From the listing below, copy only the lines from the line that contains "a.writesBack := rfl" to the line that contains "s.rest.ports.reqVin = s.ports.reqVin := rfl", counting those two lines as part of the copy.

┌──

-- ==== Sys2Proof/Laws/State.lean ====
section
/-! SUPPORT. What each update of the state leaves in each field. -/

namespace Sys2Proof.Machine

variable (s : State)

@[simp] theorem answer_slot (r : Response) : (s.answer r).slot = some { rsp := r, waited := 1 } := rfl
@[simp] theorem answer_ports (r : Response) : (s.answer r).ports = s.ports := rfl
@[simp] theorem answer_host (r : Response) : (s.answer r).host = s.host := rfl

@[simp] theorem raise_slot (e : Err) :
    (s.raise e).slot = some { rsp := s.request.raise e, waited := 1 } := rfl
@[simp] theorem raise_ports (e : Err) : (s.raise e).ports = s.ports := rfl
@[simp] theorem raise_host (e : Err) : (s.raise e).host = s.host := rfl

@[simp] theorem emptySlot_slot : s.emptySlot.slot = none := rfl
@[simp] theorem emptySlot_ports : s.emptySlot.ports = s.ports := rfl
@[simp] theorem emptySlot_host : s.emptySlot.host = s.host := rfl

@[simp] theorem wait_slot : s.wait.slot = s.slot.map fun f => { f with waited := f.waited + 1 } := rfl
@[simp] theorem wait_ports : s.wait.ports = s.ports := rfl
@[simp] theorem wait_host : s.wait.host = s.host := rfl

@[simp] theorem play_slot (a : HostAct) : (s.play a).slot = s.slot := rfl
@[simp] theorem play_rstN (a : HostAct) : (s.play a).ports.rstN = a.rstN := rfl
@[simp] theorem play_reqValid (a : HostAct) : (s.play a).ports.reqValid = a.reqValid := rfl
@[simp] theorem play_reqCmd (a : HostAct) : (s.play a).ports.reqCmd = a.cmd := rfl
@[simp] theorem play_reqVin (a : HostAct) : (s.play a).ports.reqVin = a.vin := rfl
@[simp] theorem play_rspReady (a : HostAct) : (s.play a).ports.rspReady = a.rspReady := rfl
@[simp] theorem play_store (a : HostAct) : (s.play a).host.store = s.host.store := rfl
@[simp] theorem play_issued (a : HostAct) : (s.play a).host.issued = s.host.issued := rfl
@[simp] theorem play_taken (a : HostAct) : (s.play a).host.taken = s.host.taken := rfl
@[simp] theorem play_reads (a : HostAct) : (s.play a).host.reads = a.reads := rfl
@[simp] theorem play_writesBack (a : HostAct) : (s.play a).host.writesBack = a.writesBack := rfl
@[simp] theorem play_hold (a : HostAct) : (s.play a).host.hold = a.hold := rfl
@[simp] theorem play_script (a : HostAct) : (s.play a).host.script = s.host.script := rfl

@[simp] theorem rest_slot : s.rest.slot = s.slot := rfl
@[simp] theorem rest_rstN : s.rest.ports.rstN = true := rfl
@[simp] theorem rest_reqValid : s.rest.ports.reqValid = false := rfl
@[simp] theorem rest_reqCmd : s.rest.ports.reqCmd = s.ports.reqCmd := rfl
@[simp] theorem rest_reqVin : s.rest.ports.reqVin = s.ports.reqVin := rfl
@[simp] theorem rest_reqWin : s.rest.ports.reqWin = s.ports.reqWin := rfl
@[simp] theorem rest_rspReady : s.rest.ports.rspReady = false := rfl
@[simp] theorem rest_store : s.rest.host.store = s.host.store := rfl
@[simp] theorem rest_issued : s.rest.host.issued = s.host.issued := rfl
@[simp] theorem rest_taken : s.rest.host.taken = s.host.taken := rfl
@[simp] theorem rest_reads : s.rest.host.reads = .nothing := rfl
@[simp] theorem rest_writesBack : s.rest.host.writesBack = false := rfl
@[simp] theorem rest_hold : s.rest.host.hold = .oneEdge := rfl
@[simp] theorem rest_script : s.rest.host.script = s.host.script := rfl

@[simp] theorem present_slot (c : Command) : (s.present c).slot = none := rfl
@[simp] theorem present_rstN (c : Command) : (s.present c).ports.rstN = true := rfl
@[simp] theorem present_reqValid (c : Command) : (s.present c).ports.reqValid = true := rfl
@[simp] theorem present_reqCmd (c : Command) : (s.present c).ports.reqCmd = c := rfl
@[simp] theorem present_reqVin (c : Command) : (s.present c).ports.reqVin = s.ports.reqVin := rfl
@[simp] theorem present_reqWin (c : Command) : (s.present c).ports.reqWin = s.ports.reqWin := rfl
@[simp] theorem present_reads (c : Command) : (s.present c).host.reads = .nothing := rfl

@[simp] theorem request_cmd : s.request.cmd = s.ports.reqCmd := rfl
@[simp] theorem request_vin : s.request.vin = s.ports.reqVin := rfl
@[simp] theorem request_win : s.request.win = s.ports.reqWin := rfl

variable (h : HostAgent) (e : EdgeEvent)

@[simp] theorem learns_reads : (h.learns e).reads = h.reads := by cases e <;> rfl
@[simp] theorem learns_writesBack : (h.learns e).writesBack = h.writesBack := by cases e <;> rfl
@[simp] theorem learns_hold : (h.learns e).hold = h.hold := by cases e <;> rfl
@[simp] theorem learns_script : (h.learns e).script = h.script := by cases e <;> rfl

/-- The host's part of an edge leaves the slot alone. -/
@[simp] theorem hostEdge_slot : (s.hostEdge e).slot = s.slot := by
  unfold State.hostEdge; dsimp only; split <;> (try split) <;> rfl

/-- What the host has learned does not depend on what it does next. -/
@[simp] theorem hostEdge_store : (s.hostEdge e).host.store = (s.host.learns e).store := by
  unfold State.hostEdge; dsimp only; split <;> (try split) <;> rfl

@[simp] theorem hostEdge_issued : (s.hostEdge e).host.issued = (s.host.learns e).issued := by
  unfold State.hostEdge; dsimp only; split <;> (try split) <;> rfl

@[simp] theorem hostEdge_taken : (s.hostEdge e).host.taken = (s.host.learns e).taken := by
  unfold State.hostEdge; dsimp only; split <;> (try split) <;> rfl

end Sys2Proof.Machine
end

└──

◆ Exercise solution
@[simp] theorem play_writesBack (a : HostAct) : (s.play a).host.writesBack = a.writesBack := rfl
@[simp] theorem play_hold (a : HostAct) : (s.play a).host.hold = a.hold := rfl
@[simp] theorem play_script (a : HostAct) : (s.play a).host.script = s.host.script := rfl

@[simp] theorem rest_slot : s.rest.slot = s.slot := rfl
@[simp] theorem rest_rstN : s.rest.ports.rstN = true := rfl
@[simp] theorem rest_reqValid : s.rest.ports.reqValid = false := rfl
@[simp] theorem rest_reqCmd : s.rest.ports.reqCmd = s.ports.reqCmd := rfl
@[simp] theorem rest_reqVin : s.rest.ports.reqVin = s.ports.reqVin := rfl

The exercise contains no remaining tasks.